Under the terms of the proposed deal, Richard Oldfield is slated to remain as CEO of Schroders, reporting to William Huffman, the CEO of Nuveen. This structure suggests a desire for continuity in leadership and a recognition of Oldfield’s ongoing role in guiding the company through this transition and into its next phase of growth under new ownership. The outcome of the shareholder vote will be closely watched by the financial industry, as it will determine the future trajectory of one of the UK’s most established asset management firms.
Broader Market Context and Implications
The performance of Schroders in Q1 2026 can be viewed within the broader context of global asset management industry trends. The first quarter of 2026 has been characterized by increased volatility and investor caution across global markets.
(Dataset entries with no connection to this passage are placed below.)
/-- R108, R152, R190. Every instruction answers a next state but for DIV overflow under the Refuse parameter. -/
def Obligations.OnlyDivOverflowIsRefused : Prop :=
  (∀ (i : Instr) (s : State), (∃ t, exec i s = .next t ∧ t.config = s.config) ∨
    (exec i s = .refused .divOverflow ∧ s.config.divOverflow = .refuse ∧
      ∃ f, i = .div f ∧ s.reg f.rs = 0x80000000#32 ∧ s.reg f.rt = 0xFFFFFFFF#32)) ∧
  ∀ s : State, s.config.divOverflow = .wrap → ∃ t, step s = .next t ∧ t.config = s.config

/-- R51, R52. An address resolves to exactly one segment or to none. -/
def Obligations.AddressesResolveToOneSegment : Prop :=
  ∀ m : SegmentMap, m.wf = true → ∀ a : Word,
    (∀ n, m.seg a = some n ↔
      (m.segment n).base.toNat ≤ a.toNat ∧ a.toNat < (m.segment n).base.toNat + (m.segment n).size) ∧
    (m.seg a = none ↔ ∀ n, ¬((m.segment n).base.toNat ≤ a.toNat ∧
      a.toNat < (m.segment n).base.toNat + (m.segment n).size))

/-- R51, R58. An aligned access that starts in a segment ends in it. -/
def Obligations.AlignedAccessesStayInOneSegment : Prop :=
  ∀ (m : SegmentMap) (n : Size) (a : Word), m.wf = true → a.toNat % n.bytes = 0 →
    ∀ k, k < n.bytes → m.seg (a + BitVec.ofNat 32 k) = m.seg a

/-- R53, R57, R58. An aligned MemRead is 0 outside segments and else the sum of the shifted bytes. -/
def Obligations.AlignedReadsFollowTheFormula : Prop :=
  ∀ (s : State) (n : Size) (a : Word), s.config.wf = true → a.toNat % n.bytes = 0 →
    (s.memRead a n).toNat = if s.config.mapped a = true
      then ((List.range n.bytes).map fun k => (s.mem.read (a.toNat + k)).toNat * 2 ^ (8 * k)).sum else 0

/-- R57, R193. An access in no segment reads 0 and writes nothing. -/
def Obligations.OutOfRangeAccessIsSilent : Prop :=
  ∀ (s : State) (n : Size) (a v : Word), s.config.wf = true → a.toNat % n.bytes = 0 →
    s.config.mapped a = false → s.memRead a n = 0#32 ∧ s.memWrite a n v = s

/-- R53, R54. Byte and halfword reads of a stored word return its bits. -/
def Obligations.MixedWidthReadsSeeTheStoredWord : Prop :=
  ∀ (s : State) (a v : Word), s.Inv → a.toNat % 4 = 0 → s.config.mapped a = true →
    (s.memWrite a .word v).memRead a .word = v ∧
    (∀ k, k < 4 → (s.memWrite a .word v).memRead (a + BitVec.ofNat 32 k) .byte
      = (v.extractLsb' (8 * k) 8).setWidth 32) ∧
    (s.memWrite a .word v).memRead a .half = (v.extractLsb' 0 16).setWidth 32 ∧
    (s.memWrite a .word v).memRead (a + 2#32) .half = (v.extractLsb' 16 16).setWidth 32
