/-! #### Loads -/

/-- No byte access is misaligned (R55). -/
theorem State.performs_byte (s : State) (a : Word) : s.Performs a .byte := fun _ => Nat.mod_one _

theorem State.load_performed {s : State} {ea : Word} {n : Size} (h : s.Performs ea n) (i : Instr)
    (extend : Word → Word) (r : Reg) : s.load i ea n extend r = .next (s.writeBack r (extend (s.memRead ea n))) :=
  if_neg (by simp [(s.performs_iff ea n).1 h])

/-- An instruction that comes to a performed load writes the extended value to its register, and changes nothing
else. -/
theorem completes_load {i : Instr} {s : State} {ea : Word} {n : Size} {extend : Word → Word} {r : Reg} {v : Word}
    (he : exec i s = s.load i ea n extend r) (h : s.Performs ea n) (hv : extend (s.memRead ea n) = v) :
    Completes i s { s.unchanged with reg := s.regWith r v } :=
  completes_writeBack (he.trans (hv ▸ State.load_performed h i extend r))

theorem State.sextByte_memRead (s : State) (a : Word) :
    sextByte (s.memRead a .byte) = (s.loadByte a).signExtend 32 := by
  rw [State.memRead_byte, sextByte, BitVec.setWidth_setWidth_of_le _ (by decide), BitVec.setWidth_eq]

theorem State.sextHalf_memRead (s : State) (a : Word) :
    sextHalf (s.memRead a .half) = (s.loadByte (a + 1#32) ++ s.loadByte a : BitVec 16).signExtend 32 := by
  rw [State.memRead_half, sextHalf, BitVec.setWidth_setWidth_of_le _ (by decide), BitVec.setWidth_eq]

/-- Settles O12: each of the three is a load of the bytes that its read concatenates. -/
theorem loadsReadAndExtend : Obligations.LoadsReadAndExtend := fun s f =>
  ⟨⟨encodeI_and_mask 0x23#6 f, fun h => completes_load rfl h (s.memRead_word _)⟩,
    ⟨encodeI_and_mask 0x20#6 f, completes_load rfl (s.performs_byte _) (s.sextByte_memRead _)⟩,
    ⟨encodeI_and_mask 0x21#6 f, fun h => completes_load rfl h (s.sextHalf_memRead _)⟩⟩

/-! #### Stores -/

/-- A byte read after a committed store is a byte read after its `MemWrite`. -/
theorem State.loadByte_memWrite_commit (s : State) (ea v a : Word) (n : Size) :
    (s.beginStep.memWrite ea n v).commit.loadByte a = (s.memWrite ea n v).loadByte a :=
  State.loadByte_congr (by simp) (State.memWrite_mem_congr (s := s) (t := s.beginStep) rfl rfl ea v n) a

/-- An instruction that comes to a performed store writes its bytes that lie in segments, and changes nothing else. -/
theorem completes_store {i : Instr} {s : State} {ea v : Word} {n : Size} (hm : Memory.wf s.mem)
    (he : exec i s = s.store i ea n v) (h : s.Performs ea n) :
    Completes i s { s.unchanged with byte := s.bytesWith ea n.bytes v } := by
  obtain ⟨hc, hreg, -⟩ := s.memWrite_commit_spec ea v n
  exact hc.completes (he.trans (State.store_performed h i v)) hreg fun a =>
    (s.loadByte_memWrite_commit ea v a n).trans (State.loadByte_memWrite hm ea v a n)

/-- Settles O13: each of the three is a store of its width, and a byte store is always performed. -/
theorem storesWriteTheirBytes : Obligations.StoresWriteTheirBytes := fun s _ hm =>
  ⟨⟨encodeI_and_mask 0x2B#6 _, completes_store hm rfl⟩,
    ⟨encodeI_and_mask 0x28#6 _, completes_store hm rfl (s.performs_byte _)⟩,
    ⟨encodeI_and_mask 0x29#6 _, completes_store hm rfl⟩⟩

/-! #### A store followed by a load -/

/-- An aligned word read after a word write at its address gives the value written, or 0 outside segments. -/
theorem State.Inv.memRead_memWrite_word_eq_ite {s : State} (hs : s.Inv) {a : Word} (ha : a.toNat % 4 = 0) (v : Word) :
    (s.memWrite a .word v).memRead a .word = if s.config.mapped a = true then v else 0#32 := by
  split
  · next hmap => exact hs.memRead_memWrite_word ha hmap v
  · next hmap =>
    refine State.memRead_unmapped fun k hk => ?_
    rw [State.memWrite_config, mapped_of_aligned (n := .word) hs.config_wf ha hk]
    exact Bool.eq_false_iff.2 hmap

/-- A performed LW leaves the word it reads in its register, unless that is register 0. -/
theorem exec_lw_reg {s : State} {f : IFields} (h : s.Performs (s.effectiveAddress f) .word) (hrt : f.rt ≠ 0#5) :
    ∃ u, exec (.lw f) s = .next u ∧ u.reg f.rt = s.memRead (s.effectiveAddress f) .word := by
  obtain ⟨-, hreg, -⟩ := s.writeBack_spec f.rt (s.memRead (s.effectiveAddress f) .word)
  exact ⟨_, State.load_performed h (.lw f) id f.rt, (hreg f.rt).trans (if_pos ⟨rfl, hrt⟩)⟩

/-- Settles O57: both accesses are performed, and the load reads the memory of the store's `MemWrite`. -/
theorem storeThenLoadGivesTheValue : Obligations.StoreThenLoadGivesTheValue := by
  intro s t f g hs ha h hea hrt
  have hsw : exec (.sw f) s = .next (s.beginStep.memWrite (s.effectiveAddress f) .word (s.reg f.rt)).commit := by
    rw [exec_sw, State.store_performed fun _ => ha]
  have ht : t = (s.beginStep.memWrite (s.effectiveAddress f) .word (s.reg f.rt)).commit :=
    Host.Outcome.next.inj (h.symm.trans hsw)
  have hlw : t.Performs (t.effectiveAddress g) .word := fun _ => hea ▸ ha
  obtain ⟨u, hu, hval⟩ := exec_lw_reg hlw hrt
  refine ⟨u, hu, ?_⟩
  rw [hval, hea, ht, State.memRead_memWrite_commit, hs.memRead_memWrite_word_eq_ite ha]

end Sys2Proof.Machine
end

section
/-! ### Branches and jumps (46_control_transfer.md R166 to R180) -/

namespace Sys2Proof

/-- The mask of R87 keeps the opcode and the rt of an encoded word, whatever its rs and immediate. -/
theorem encodeI_and_maskRegimm (k : BitVec 6) {f : IFields} {r : Reg} (hrt : f.rt = r) :
    encodeI k f &&& 0xFC1F0000#32 = encodeI k { rs := 0, rt := r, imm := 0 } :=
  (maskRegimm_iff _ k r).2 ⟨opcodeOf_encodeI k f, (rtOf_encodeI k f).trans hrt⟩

/-- The mask of R88 keeps the opcode of an encoded word, whatever its target. -/
theorem encodeJ_and_mask (k : BitVec 6) (f : JFields) :
    encodeJ k f &&& 0xFC000000#32 = encodeI k { rs := 0, rt := 0, imm := 0 } :=
  (maskI_iff _ k).2 (opcodeOf_encodeJ k f)

namespace Machine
Rising inflation concerns, coupled with the aforementioned geopolitical instability, have prompted a reassessment of asset allocation strategies.
For asset managers, periods of heightened market uncertainty often translate into pressure on AUM due to negative market movements and potential outflows. However, these periods can also present opportunities for firms with strong track records, diversified product offerings, and robust risk management capabilities. The resilience shown by fixed income and multi-asset strategies, as well as the continued inflows into private markets, suggests that investors are seeking stability and alternative sources of return.
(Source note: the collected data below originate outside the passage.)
-- ==== Sys2Proof/Syntax.lean ====
section
/-! DEFINITION. The commands: one constructor of `Instr` per row of spec/opcode_table.json, in the table's order.
A request row carries its operands as its syntax line gives them; `none` stands for operand words that do not have the form of
that line (one missing, one too many, a word where a number belongs), which R179 and each command's rule refuse with SYNTAX.
A keyword operand is an `Option` where a word outside the keyword's set is a case of its own (RANGE, not SYNTAX).
An event row carries what the event brings from outside: which station, which direction, which level, a measured time. -/

namespace Sys2Proof

/-- The operands of a request: `some` the operands, or `none` for a form that the syntax line does not admit. -/
abbrev Form (α : Type) := Option α

/-- The four distances (mm) and two pitches (counts per 100 mm) of SET GEOMETRY (R18). -/
structure Geometry where
  dStop : Nat
  dTransfer : Nat
  dReject : Nat
  dExit : Nat
  k : Nat
  kp : Nat
deriving DecidableEq, Repr

/-- The figures of a recipe: the fields of R24 that a snapshot copies (R2). -/
structure Figures where
  thickness : Nat
  heel : Nat
  maxSlices : Nat
  minLength : Nat
  maxLength : Nat
  crumb : Nat
  bagClass : Nat
  shelfDays : Nat
  clearBefore : Nat
deriving DecidableEq, Repr

/-- WRITE RECIPE (R27). -/
structure RecipeWrite where
  slot : Nat
  name : Text
  figures : Figures
deriving DecidableEq, Repr

/-- TRY PLAN (R55); `inCounts` says that the word COUNTS was given. -/
structure PlanTrial where
  slot : Nat
  length : Nat
  inCounts : Bool
deriving DecidableEq, Repr

/-- LOAD BAGS and LOAD CLIPS (R83, R105). -/
structure StationLoad where
  station : Station
  amount : Nat
deriving DecidableEq, Repr

/-- SET STATION (R92). -/
structure StationSetting where
  station : Station
  bagClass : Nat
  inService : Nat
deriving DecidableEq, Repr

/-- SET BAGGING (R96). -/
structure BaggingTimes where
  openTimeout : Nat
  scoopTime : Nat
deriving DecidableEq, Repr

/-- The four clip lengths and the strike time of a tyer (R98, R106). -/
structure TyerSettings where
  s : Nat
  m : Nat
  l : Nat
  xl : Nat
  strike : Nat
deriving DecidableEq, Repr

/-- SET TYER (R106). -/
structure TyerWrite where
  station : Station
  settings : TyerSettings
deriving DecidableEq, Repr

/-- The five crumb settings (R122). -/
structure CrumbSettings where
  bladeThreshold : Nat
  step : Nat
  trayThreshold : Nat
  sweepTime : Nat
  pressure : Nat
deriving DecidableEq, Repr

/-- The four limits and the deglitch count of a channel (R132). -/
structure Limits where
  faultLow : Nat
  warnLow : Nat
  warnHigh : Nat
  faultHigh : Nat
  deglitch : Nat
deriving DecidableEq, Repr

/-- SET LIMITS (R134). -/
structure LimitsWrite where
  channel : Nat
  limits : Limits
deriving DecidableEq, Repr

/-- SET SAMPLING (R135); each set is its word's digits, 0 to 9, none twice. -/
structure SamplingWrite where
  cutSet : List Nat
  retSet : List Nat
  mode : Option SampleMode
  edgeDelay : Nat
  hybridPeriod : Nat
deriving DecidableEq, Repr

/-- SET TREND (R136). -/
structure TrendWrite where
  channel : Nat
  frequency : Nat
deriving DecidableEq, Repr

/-- SET ACTION (R147). -/
structure ActionWrite where
  fault : Option FaultKind
  action : Option Action
deriving DecidableEq, Repr

/-- SET MASK (R151). -/
structure MaskWrite where
  name : Option AlertName
  masked : Nat
deriving DecidableEq, Repr

/-- A calendar moment as SET CLOCK gives it (R157). -/
structure Moment where
  year : Nat
  month : Nat
  day : Nat
  hour : Nat
  minute : Nat
  second : Nat
deriving DecidableEq, Repr

/-- One pair of SET SHIFTS: a character and a time (R159). -/
structure ShiftPair where
  letter : Byte
  hour : Nat
  minute : Nat
deriving DecidableEq, Repr

/-- SET POINT (R172). -/
structure PointWrite where
  point : Nat
  mode : Option PointMode
  drive : Option DriveKind
  pullUp : Nat
  edge : Option EdgeSelect
  report : Nat
deriving DecidableEq, Repr

/-- WRITE OUT (R176). -/
structure OutWrite where
  point : Nat
  level : Nat
deriving DecidableEq, Repr

/-- The levels of the option straps OPT0, OPT1 and OPT2 (`00_scope.md`, Connections; R98). -/
structure Straps where
  opt0 : Bool
  opt1 : Bool
  opt2 : Bool
deriving DecidableEq, Repr

/-- The commands of the block: the requests of the link, then the events of the line, in the order of spec/opcode_table.json. -/
inductive Instr where
  | setInfeed (limit : Form Nat)
  | setGeometry (g : Form Geometry)
  | reject (tag : Form Nat)
  | purge (form : Form Unit)
  | readTrack (form : Form Unit)
  | writeRecipe (w : Form RecipeWrite)
  | erase (slot : Form Nat)
  | readRecipe (slot : Form Nat)
  | run (slot : Form Nat)
  | lock (slot : Form Nat)
  | unlock (slot : Form Nat)
  | bypassOn (form : Form Unit)
  | bypassOff (form : Form Unit)
  | lockdown (form : Form Unit)
  | readAccess (form : Form Unit)
  | tryPlan (w : Form PlanTrial)
  | readSlicer (form : Form Unit)
  | loadBags (w : Form StationLoad)
  | setDistribution (policy : Form (Option Policy))
  | setStation (w : Form StationSetting)
  | setBagging (w : Form BaggingTimes)
  | readStations (form : Form Unit)
  | loadClips (w : Form StationLoad)
  | setTyer (w : Form TyerWrite)
  | readTyers (form : Form Unit)
  | cleanNow (form : Form Unit)
  | setCrumb (w : Form CrumbSettings)
  | readCrumb (form : Form Unit)
  | setLimits (w : Form LimitsWrite)
  | setSampling (w : Form SamplingWrite)
  | setTrend (w : Form TrendWrite)
  | readChannels (form : Form Unit)
  | start (form : Form Unit)
  | stopDrain (form : Form Unit)
  | stopNow (form : Form Unit)
  | setAction (w : Form ActionWrite)
  | clearFaults (form : Form Unit)
  | setMask (w : Form MaskWrite)
  | readStatus (form : Form Unit)
  | readFaults (form : Form Unit)
  | reset (form : Form Unit)
  | setClock (m : Form Moment)
  | readClock (form : Form Unit)
  | setShifts (pairs : Form (List ShiftPair))
  | closeShift (form : Form Unit)
  | readTotals (form : Form Unit)
  | readHistory (place : Form Nat)
  | setPoint (w : Form PointWrite)
  | takeEdges (form : Form Unit)
  | writeOut (w : Form OutWrite)
  | readPoints (form : Form Unit)
  | setReports (kinds : Form (List ReportKind))
  | ident (form : Form Unit)
  | powerOn (straps : Straps)
  | resetLine (straps : Straps)
  | infeedEyeLeadingEdge
  | infeedEyeTrailingEdge
  | stopEyeLeadingEdge
  | exitEyeTrailingEdge
  | rejectEyeTrailingEdge
  | exitRejectLeadingEdge (eye : EndEye)
  | beltEncoderStep (forward : Bool)
  | lengthCheckExpiry (tag : Nat)
  | stopCheckExpiry (tag : Nat)
  | rejectCheckExpiry (tag : Nat)
  | exitCheckExpiry (tag : Nat)
  | pusherEncoderStep (forward : Bool)
  | cutBegin (elapsed : Nat)
  | returnBegin (elapsed : Nat)
  | parkChange (high : Bool)
  | stallTimerExpiry
  | bagEyeLeadingEdge (x : Station)
  | bagEyeTrailingEdge (x : Station)
  | bagOpenTimeout (x : Station)
  | releaseTimeout (x : Station)
  | travelCountExpiry (x : Station)
  | scoopEnd (x : Station)
  | strikeMidpoint (x : Station)
  | strikeEnd (x : Station)
  | riseTimerExpiry
  | sweepTimerExpiry
  | conversionComplete (value : Raw)
  | centreConversionDue
  | edgeDelayExpiry
  | idleTimerExpiry
  | beltWatchExpiry
  | guardDoorChange (high : Bool)
  | trayFullChange (high : Bool)
  | keyInputChange (key : Key) (on : Bool)
  | plainInputEdge (point : PointNo) (signal : Signal)
  | clockTick
  | requestLine
  | silenceTimeout
  | lineSent
  | characterReceived (c : Byte)
  | trendPeriodStart
deriving DecidableEq, Repr

end Sys2Proof
end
The successful expansion of Schroders’ European Active ETF range is also indicative of a broader industry trend towards more flexible and cost-effective investment vehicles. As investors become more discerning, the demand for actively managed ETFs that offer transparency and potential alpha generation is likely to grow.
The potential acquisition by Nuveen, a subsidiary of TIAA, could create a larger, more diversified global asset management powerhouse. Such consolidation is a recurring theme in the industry, driven by the pursuit of scale, operational efficiencies, and expanded market access. The integration of Schroders’ capabilities and client base with Nuveen’s existing offerings could lead to significant synergies and a strengthened competitive position in key markets.
Ultimately, Schroders’ Q1 2026 results paint a picture of a well-established firm navigating a turbulent economic and geopolitical landscape. While facing headwinds from market volatility and investor sentiment shifts, the company is actively pursuing strategic initiatives, innovating its product offerings, and positioning itself for potential integration into a larger entity, all while maintaining a focus on its core operational strengths. The coming months, particularly the decision on the Nuveen takeover, will be critical in shaping the future narrative for Schroders.